Continue to Site

Eng-Tips is the largest engineering community on the Internet

Intelligent Work Forums for Engineering Professionals

  • Congratulations MintJulep on being selected by the Eng-Tips community for having the most helpful posts in the forums last week. Way to Go!

Straightness refinement of flatness

Status
Not open for further replies.

Kedu

Mechanical
May 9, 2017
193
In order to control the waviness or unevenness of a flat surface can a straightness callout be used as a refinement of flatness on the same surface (different view)?
See fig 5-7(2009) page 94
Front view: flatness applied to a planar surface within 0.25
Left view: straightness within 0.05

I‘ve never seen this kind of combination before. Is it legal?
Any drawbacks of this approach?
 
Replies continue below

Recommended for you

That would be legal.
The big drawback with using straightness on a planar surface is that it almost cries out for a datum reference.
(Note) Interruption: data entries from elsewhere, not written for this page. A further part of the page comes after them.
/-- Its stall sets SOLO on the partner. -/
theorem stalledBesideHolding_sets_solo :
    ∃ t : State, exec (.stall 0) stalledBesideHolding = .next t ∧ (t.chan (twinOf 0)).solo = true := by
  obtain ⟨hhw, hvalid, hcount, -, hjoint, hnew, hfollows, haction⟩ := stalledBesideHolding_stalls
  obtain ⟨hpaired, hfault, hholds, -⟩ := stalledBesideHolding_partner
  have hother := State.stallReported_chan_other (s := stalledBesideHolding) (twinOf_ne 0).symm
  refine ⟨_, exec_stall_alone hhw hvalid (by rw [hcount, Bool.true_or]) hjoint hnew hfollows, ?_⟩
  rw [haction]
  exact State.jamAct_off_solo _ (State.stallReported_paired.trans hpaired) (by rw [hother, hfault]) (by rw [hother, hholds])

/-- Refutes O44: action OFF on a twin whose pair is not energised is said to change no other channel; a partner that holds in FAULT gets
SOLO. -/
theorem not_stallsAndFollowingErrorsAct : ¬ Obligations.StallsAndFollowingErrorsAct := by
  unfold Obligations.StallsAndFollowingErrorsAct
  rintro ⟨hstalls, -⟩
  obtain ⟨hhw, hvalid, hcount, henergised, hjoint, hnew, hfollows, haction⟩ := stalledBesideHolding_stalls
  obtain ⟨-, hfault, -, hsolo⟩ := stalledBesideHolding_partner
  obtain ⟨-, -, -, -, hoff, -⟩ := hstalls stalledBesideHolding 0 hhw hvalid (.inl hcount) henergised
  obtain ⟨t, hexec, -, hothers, -⟩ := hoff hjoint hnew (.inl (by simp only [hfollows, Bool.false_and])) haction
  obtain ⟨u, hexec', hsolo'⟩ := stalledBesideHolding_sets_solo
  have ht : t = u := Host.Outcome.next.inj (hexec.symm.trans hexec')
  rw [← ht, hothers _ (twinOf_ne 0).symm (.inl (State.pairEnergised_beside_fault hfault)), hsolo] at hsolo'
  exact absurd hsolo' Bool.false_ne_true

end Sys2Proof.Machine
end

section
/-! Shorts, gate faults, the two steps of a turn-off, safe inputs and temperature on the power die (R145, R151 to R158, R168 to R173). -/

namespace Sys2Proof.Machine

variable {s : State} {c : Ch}

/-! ### The turn-off of one channel (R151, R156, R157) -/

section
variable {k : PdChan}

theorem PdChan.commandedOn_iff : k.commandedOn = true ↔ (k.entry.gateEn = true ∧ k.turnOff = .none) ∨ k.turnOff = .plateau := by
  simp only [PdChan.commandedOn, PdChan.switching, Bool.or_eq_true, Bool.and_eq_true, beq_iff_eq]

theorem PdChan.startOff_eq (k : PdChan) :
    k.startOff =
      { k with parkHold := false
               turnOff := if k.turnOff = .none then (if k.entry.gateEn then .plateau else .off) else k.turnOff } := by
  unfold PdChan.startOff
  cases k.turnOff <;> rfl

/-- Behind FETs that are commanded on stands the plateau (R156). -/
theorem PdChan.startOff_of_commandedOn (h : k.commandedOn = true) : k.startOff = k.forceOff := by
  rw [PdChan.startOff_eq]
  rcases PdChan.commandedOn_iff.1 h with ⟨hgate, hnone⟩ | hplateau
  · rw [if_pos hnone, if_pos hgate]
    rfl
  · rw [hplateau, if_neg (by decide)]
    rfl
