-- ==== Sys2Proof/Syntax.lean ====
section
/-! DEFINITION. The instructions of the part: one constructor for each row of spec/opcode_table.json.

The first 200 constructors are the strand instructions of 32 bits; their arguments are the fields of the row, under the
letters of the table (d, a, b registers; i immediate; l lookahead; o order; w width; t type; c condition, class or CSR number;
k predicate; s scope or shift; n level, slot or code; m mask; q queue; g guard; f function or format code; r relaxed; p predicate
destination; j low code bits). The engine commands carry their header (`CmdHdr`) and the fields of R401 to R421. The other
constructors are the events, requests and host records of the part; the values the outside world, the scheduler or the record
supplies with one stand in `State.input` while it is applied. -/

namespace Sys2Proof

/-- The header of an engine command as it stands in its queue (R290, R397), with the queue it was pushed to, the strand that
pushed it and its push number in the context (its place in the queue's order, R161). -/
structure CmdHdr where
  /-- CT = 1: the completion goes to a peg (R290). -/
  peg : Bool
  pegIdx : BitVec 5
  pegGen : BitVec 16
  tag : BitVec 16
  /-- ERRPOST, bit 63 of the word (R397). -/
  errpost : Bool
  cop : BitVec 8
  queue : BitVec 4
  issuer : BitVec 4
  seq : Nat
deriving DecidableEq, Repr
It's supposed to apply in the direction of the view where it's given, but that implies that the part is oriented to one of the faces you're looking at.

John-Paul Belanger
Certified Sr. GD&T Professional
Geometric Learning Systems
 
It would be nicer if you provided better explanation of what you are trying to achieve.
Because specifying "Flatness in one view and straightness in the other" will bring you something like this - situation when straightness has very little control over flatness:
Capture_ocvf9g.png


"For every expert there is an equal and opposite expert"
Arthur C. Clarke Profiles of the future
 
This is not the company’s I work for design. We got the order and he have to make it per the print requirements. However, per my understanding talking to their purchasing folks, there are some needle bearings, linear motion or roller bearings (or something around those lines) that must have an intimate contact with the parts we are making for them, hence the flatness and straightness requirements.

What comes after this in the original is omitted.